What the task asks
Below are some records; quote exactly the lines from the one that contains "s.segOut := by unfold toneStart; split <;> rfl" through the one that contains "s.swPoll := by unfold toneStart; split <;> rfl", inclusive, and no others.
[Start of Attachment]
/-! ## handlerExit -/

@[simp] theorem handlerExit_cmd (s : State) : (handlerExit s).cmd = s.cmd := by unfold handlerExit; split <;> rfl
@[simp] theorem handlerExit_busy (s : State) : (handlerExit s).busy = s.busy := by unfold handlerExit; split <;> rfl
@[simp] theorem handlerExit_result (s : State) : (handlerExit s).result = s.result := by unfold handlerExit; split <;> rfl
@[simp] theorem handlerExit_status (s : State) : (handlerExit s).status = s.status := by unfold handlerExit; split <;> rfl
@[simp] theorem handlerExit_hostPhase (s : State) : (handlerExit s).hostPhase = s.hostPhase := by unfold handlerExit; split <;> rfl
@[simp] theorem handlerExit_hostCnt (s : State) : (handlerExit s).hostCnt = s.hostCnt := by unfold handlerExit; split <;> rfl
@[simp] theorem handlerExit_hostVal (s : State) : (handlerExit s).hostVal = s.hostVal := by unfold handlerExit; split <;> rfl
@[simp] theorem handlerExit_hostK (s : State) : (handlerExit s).hostK = s.hostK := by unfold handlerExit; split <;> rfl
@[simp] theorem handlerExit_mode (s : State) : (handlerExit s).mode = s.mode := by unfold handlerExit; split <;> rfl
@[simp] theorem handlerExit_indOut (s : State) : (handlerExit s).indOut = s.indOut := by unfold handlerExit; split <;> rfl
@[simp] theorem handlerExit_digits (s : State) : (handlerExit s).digits = s.digits := by unfold handlerExit; split <;> rfl
@[simp] theorem handlerExit_pos (s : State) : (handlerExit s).pos = s.pos := by unfold handlerExit; split <;> rfl
@[simp] theorem handlerExit_segOut (s : State) : (handlerExit s).segOut = s.segOut := by unfold handlerExit; split <;> rfl
@[simp] theorem handlerExit_dselOut (s : State) : (handlerExit s).dselOut = s.dselOut := by unfold handlerExit; split <;> rfl
@[simp] theorem handlerExit_frameValidHost (s : State) : (handlerExit s).frameValidHost = s.frameValidHost := by unfold handlerExit; split <;> rfl
@[simp] theorem handlerExit_frameValidSw (s : State) : (handlerExit s).frameValidSw = s.frameValidSw := by unfold handlerExit; split <;> rfl
@[simp] theorem handlerExit_rdHost (s : State) : (handlerExit s).rdHost = s.rdHost := by unfold handlerExit; split <;> rfl
@[simp] theorem handlerExit_rdSw (s : State) : (handlerExit s).rdSw = s.rdSw := by unfold handlerExit; split <;> rfl
@[simp] theorem handlerExit_rxq (s : State) : (handlerExit s).rxq = s.rxq := by unfold handlerExit; split <;> rfl
@[simp] theorem handlerExit_btnLine (s : State) : (handlerExit s).btnLine = s.btnLine := by unfold handlerExit; split <;> rfl
@[simp] theorem handlerExit_swState (s : State) : (handlerExit s).swState = if s.swPending then .debounce else .idle := by
  unfold handlerExit; split <;> simp_all [handlerEntry]
@[simp] theorem handlerExit_swCnt (s : State) : (handlerExit s).swCnt = if s.swPending then s.params.debounceMs else s.swCnt := by
  unfold handlerExit; split <;> simp_all [handlerEntry]
@[simp] theorem handlerExit_swDue (s : State) : (handlerExit s).swDue = s.swDue := by unfold handlerExit; split <;> rfl
@[simp] theorem handlerExit_swPending (s : State) : (handlerExit s).swPending = false := by
  unfold handlerExit; split <;> simp_all [handlerEntry]
@[simp] theorem handlerExit_swVal (s : State) : (handlerExit s).swVal = s.swVal := by unfold handlerExit; split <;> rfl
@[simp] theorem handlerExit_swK (s : State) : (handlerExit s).swK = s.swK := by unfold handlerExit; split <;> rfl
@[simp] theorem handlerExit_toneActive (s : State) : (handlerExit s).toneActive = s.toneActive := by unfold handlerExit; split <;> rfl
@[simp] theorem handlerExit_toneLeft (s : State) : (handlerExit s).toneLeft = s.toneLeft := by unfold handlerExit; split <;> rfl
@[simp] theorem handlerExit_toneOut (s : State) : (handlerExit s).toneOut = s.toneOut := by unfold handlerExit; split <;> rfl
@[simp] theorem handlerExit_frameHost (s : State) : (handlerExit s).frameHost = s.frameHost := by unfold handlerExit; split <;> rfl
@[simp] theorem handlerExit_frameSw (s : State) : (handlerExit s).frameSw = s.frameSw := by unfold handlerExit; split <;> rfl
@[simp] theorem handlerExit_swPoll (s : State) : (handlerExit s).swPoll = s.swPoll := by unfold handlerExit; split <;> rfl
@[simp] theorem handlerExit_params (s : State) : (handlerExit s).params = s.params := by unfold handlerExit; split <;> rfl
@[simp] theorem handlerExit_stim (s : State) : (handlerExit s).stim = s.stim := by unfold handlerExit; split <;> rfl

/-! ## enterRelease -/

@[simp] theorem enterRelease_cmd (s : State) : (enterRelease s).cmd = s.cmd := rfl
@[simp] theorem enterRelease_busy (s : State) : (enterRelease s).busy = s.busy := rfl
@[simp] theorem enterRelease_result (s : State) : (enterRelease s).result = s.result := rfl
@[simp] theorem enterRelease_status (s : State) : (enterRelease s).status = s.status := rfl
@[simp] theorem enterRelease_hostPhase (s : State) : (enterRelease s).hostPhase = s.hostPhase := rfl
@[simp] theorem enterRelease_hostCnt (s : State) : (enterRelease s).hostCnt = s.hostCnt := rfl
@[simp] theorem enterRelease_hostVal (s : State) : (enterRelease s).hostVal = s.hostVal := rfl
@[simp] theorem enterRelease_hostK (s : State) : (enterRelease s).hostK = s.hostK := rfl
@[simp] theorem enterRelease_mode (s : State) : (enterRelease s).mode = s.mode := rfl
@[simp] theorem enterRelease_indOut (s : State) : (enterRelease s).indOut = s.indOut := rfl
@[simp] theorem enterRelease_digits (s : State) : (enterRelease s).digits = s.digits := rfl
@[simp] theorem enterRelease_pos (s : State) : (enterRelease s).pos = s.pos := rfl
@[simp] theorem enterRelease_segOut (s : State) : (enterRelease s).segOut = s.segOut := rfl
@[simp] theorem enterRelease_dselOut (s : State) : (enterRelease s).dselOut = s.dselOut := rfl
@[simp] theorem enterRelease_frameValidHost (s : State) : (enterRelease s).frameValidHost = s.frameValidHost := rfl
@[simp] theorem enterRelease_frameValidSw (s : State) : (enterRelease s).frameValidSw = s.frameValidSw := rfl
@[simp] theorem enterRelease_rdHost (s : State) : (enterRelease s).rdHost = s.rdHost := rfl
@[simp] theorem enterRelease_rdSw (s : State) : (enterRelease s).rdSw = s.rdSw := rfl
@[simp] theorem enterRelease_rxq (s : State) : (enterRelease s).rxq = s.rxq := rfl
@[simp] theorem enterRelease_btnLine (s : State) : (enterRelease s).btnLine = s.btnLine := rfl
@[simp] theorem enterRelease_swState (s : State) : (enterRelease s).swState = .release := rfl
@[simp] theorem enterRelease_swCnt (s : State) : (enterRelease s).swCnt = s.swCnt := rfl
@[simp] theorem enterRelease_swDue (s : State) : (enterRelease s).swDue = true := rfl
@[simp] theorem enterRelease_swPending (s : State) : (enterRelease s).swPending = s.swPending := rfl
@[simp] theorem enterRelease_swVal (s : State) : (enterRelease s).swVal = s.swVal := rfl
@[simp] theorem enterRelease_swK (s : State) : (enterRelease s).swK = s.swK := rfl
@[simp] theorem enterRelease_toneActive (s : State) : (enterRelease s).toneActive = s.toneActive := rfl
@[simp] theorem enterRelease_toneLeft (s : State) : (enterRelease s).toneLeft = s.toneLeft := rfl
@[simp] theorem enterRelease_toneOut (s : State) : (enterRelease s).toneOut = s.toneOut := rfl
@[simp] theorem enterRelease_frameHost (s : State) : (enterRelease s).frameHost = s.frameHost := rfl
@[simp] theorem enterRelease_frameSw (s : State) : (enterRelease s).frameSw = s.frameSw := rfl
@[simp] theorem enterRelease_swPoll (s : State) : (enterRelease s).swPoll = 0 := rfl
@[simp] theorem enterRelease_params (s : State) : (enterRelease s).params = s.params := rfl
@[simp] theorem enterRelease_stim (s : State) : (enterRelease s).stim = s.stim := rfl

/-! ## toneStart -/

@[simp] theorem toneStart_cmd (s : State) : (toneStart s).cmd = s.cmd := by unfold toneStart; split <;> rfl
@[simp] theorem toneStart_busy (s : State) : (toneStart s).busy = s.busy := by unfold toneStart; split <;> rfl
@[simp] theorem toneStart_result (s : State) : (toneStart s).result = s.result := by unfold toneStart; split <;> rfl
@[simp] theorem toneStart_status (s : State) : (toneStart s).status = s.status := by unfold toneStart; split <;> rfl
@[simp] theorem toneStart_hostPhase (s : State) : (toneStart s).hostPhase = s.hostPhase := by unfold toneStart; split <;> rfl
@[simp] theorem toneStart_hostCnt (s : State) : (toneStart s).hostCnt = s.hostCnt := by unfold toneStart; split <;> rfl
@[simp] theorem toneStart_hostVal (s : State) : (toneStart s).hostVal = s.hostVal := by unfold toneStart; split <;> rfl
@[simp] theorem toneStart_hostK (s : State) : (toneStart s).hostK = s.hostK := by unfold toneStart; split <;> rfl
@[simp] theorem toneStart_mode (s : State) : (toneStart s).mode = s.mode := by unfold toneStart; split <;> rfl
@[simp] theorem toneStart_indOut (s : State) : (toneStart s).indOut = s.indOut := by unfold toneStart; split <;> rfl
@[simp] theorem toneStart_digits (s : State) : (toneStart s).digits = s.digits := by unfold toneStart; split <;> rfl
@[simp] theorem toneStart_pos (s : State) : (toneStart s).pos = s.pos := by unfold toneStart; split <;> rfl
@[simp] theorem toneStart_segOut (s : State) : (toneStart s).segOut = s.segOut := by unfold toneStart; split <;> rfl
@[simp] theorem toneStart_dselOut (s : State) : (toneStart s).dselOut = s.dselOut := by unfold toneStart; split <;> rfl
@[simp] theorem toneStart_frameValidHost (s : State) : (toneStart s).frameValidHost = s.frameValidHost := by unfold toneStart; split <;> rfl
@[simp] theorem toneStart_frameValidSw (s : State) : (toneStart s).frameValidSw = s.frameValidSw := by unfold toneStart; split <;> rfl
@[simp] theorem toneStart_rdHost (s : State) : (toneStart s).rdHost = s.rdHost := by unfold toneStart; split <;> rfl
@[simp] theorem toneStart_rdSw (s : State) : (toneStart s).rdSw = s.rdSw := by unfold toneStart; split <;> rfl
@[simp] theorem toneStart_rxq (s : State) : (toneStart s).rxq = s.rxq := by unfold toneStart; split <;> rfl
@[simp] theorem toneStart_btnLine (s : State) : (toneStart s).btnLine = s.btnLine := by unfold toneStart; split <;> rfl
@[simp] theorem toneStart_swState (s : State) : (toneStart s).swState = s.swState := by unfold toneStart; split <;> rfl
@[simp] theorem toneStart_swCnt (s : State) : (toneStart s).swCnt = s.swCnt := by unfold toneStart; split <;> rfl
@[simp] theorem toneStart_swDue (s : State) : (toneStart s).swDue = s.swDue := by unfold toneStart; split <;> rfl
@[simp] theorem toneStart_swPending (s : State) : (toneStart s).swPending = s.swPending := by unfold toneStart; split <;> rfl
@[simp] theorem toneStart_swVal (s : State) : (toneStart s).swVal = s.swVal := by unfold toneStart; split <;> rfl
@[simp] theorem toneStart_swK (s : State) : (toneStart s).swK = s.swK := by unfold toneStart; split <;> rfl
@[simp] theorem toneStart_frameHost (s : State) : (toneStart s).frameHost = s.frameHost := by unfold toneStart; split <;> rfl
@[simp] theorem toneStart_frameSw (s : State) : (toneStart s).frameSw = s.frameSw := by unfold toneStart; split <;> rfl
@[simp] theorem toneStart_swPoll (s : State) : (toneStart s).swPoll = s.swPoll := by unfold toneStart; split <;> rfl
@[simp] theorem toneStart_params (s : State) : (toneStart s).params = s.params := by unfold toneStart; split <;> rfl
@[simp] theorem toneStart_stim (s : State) : (toneStart s).stim = s.stim := by unfold toneStart; split <;> rfl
[End of Attachment]
Answer for the task
@[simp] theorem toneStart_segOut (s : State) : (toneStart s).segOut = s.segOut := by unfold toneStart; split <;> rfl
@[simp] theorem toneStart_dselOut (s : State) : (toneStart s).dselOut = s.dselOut := by unfold toneStart; split <;> rfl
@[simp] theorem toneStart_frameValidHost (s : State) : (toneStart s).frameValidHost = s.frameValidHost := by unfold toneStart; split <;> rfl
@[simp] theorem toneStart_frameValidSw (s : State) : (toneStart s).frameValidSw = s.frameValidSw := by unfold toneStart; split <;> rfl
@[simp] theorem toneStart_rdHost (s : State) : (toneStart s).rdHost = s.rdHost := by unfold toneStart; split <;> rfl
@[simp] theorem toneStart_rdSw (s : State) : (toneStart s).rdSw = s.rdSw := by unfold toneStart; split <;> rfl
@[simp] theorem toneStart_rxq (s : State) : (toneStart s).rxq = s.rxq := by unfold toneStart; split <;> rfl
@[simp] theorem toneStart_btnLine (s : State) : (toneStart s).btnLine = s.btnLine := by unfold toneStart; split <;> rfl
@[simp] theorem toneStart_swState (s : State) : (toneStart s).swState = s.swState := by unfold toneStart; split <;> rfl
@[simp] theorem toneStart_swCnt (s : State) : (toneStart s).swCnt = s.swCnt := by unfold toneStart; split <;> rfl
@[simp] theorem toneStart_swDue (s : State) : (toneStart s).swDue = s.swDue := by unfold toneStart; split <;> rfl
@[simp] theorem toneStart_swPending (s : State) : (toneStart s).swPending = s.swPending := by unfold toneStart; split <;> rfl
@[simp] theorem toneStart_swVal (s : State) : (toneStart s).swVal = s.swVal := by unfold toneStart; split <;> rfl
@[simp] theorem toneStart_swK (s : State) : (toneStart s).swK = s.swK := by unfold toneStart; split <;> rfl
@[simp] theorem toneStart_frameHost (s : State) : (toneStart s).frameHost = s.frameHost := by unfold toneStart; split <;> rfl
@[simp] theorem toneStart_frameSw (s : State) : (toneStart s).frameSw = s.frameSw := by unfold toneStart; split <;> rfl
@[simp] theorem toneStart_swPoll (s : State) : (toneStart s).swPoll = s.swPoll := by unfold toneStart; split <;> rfl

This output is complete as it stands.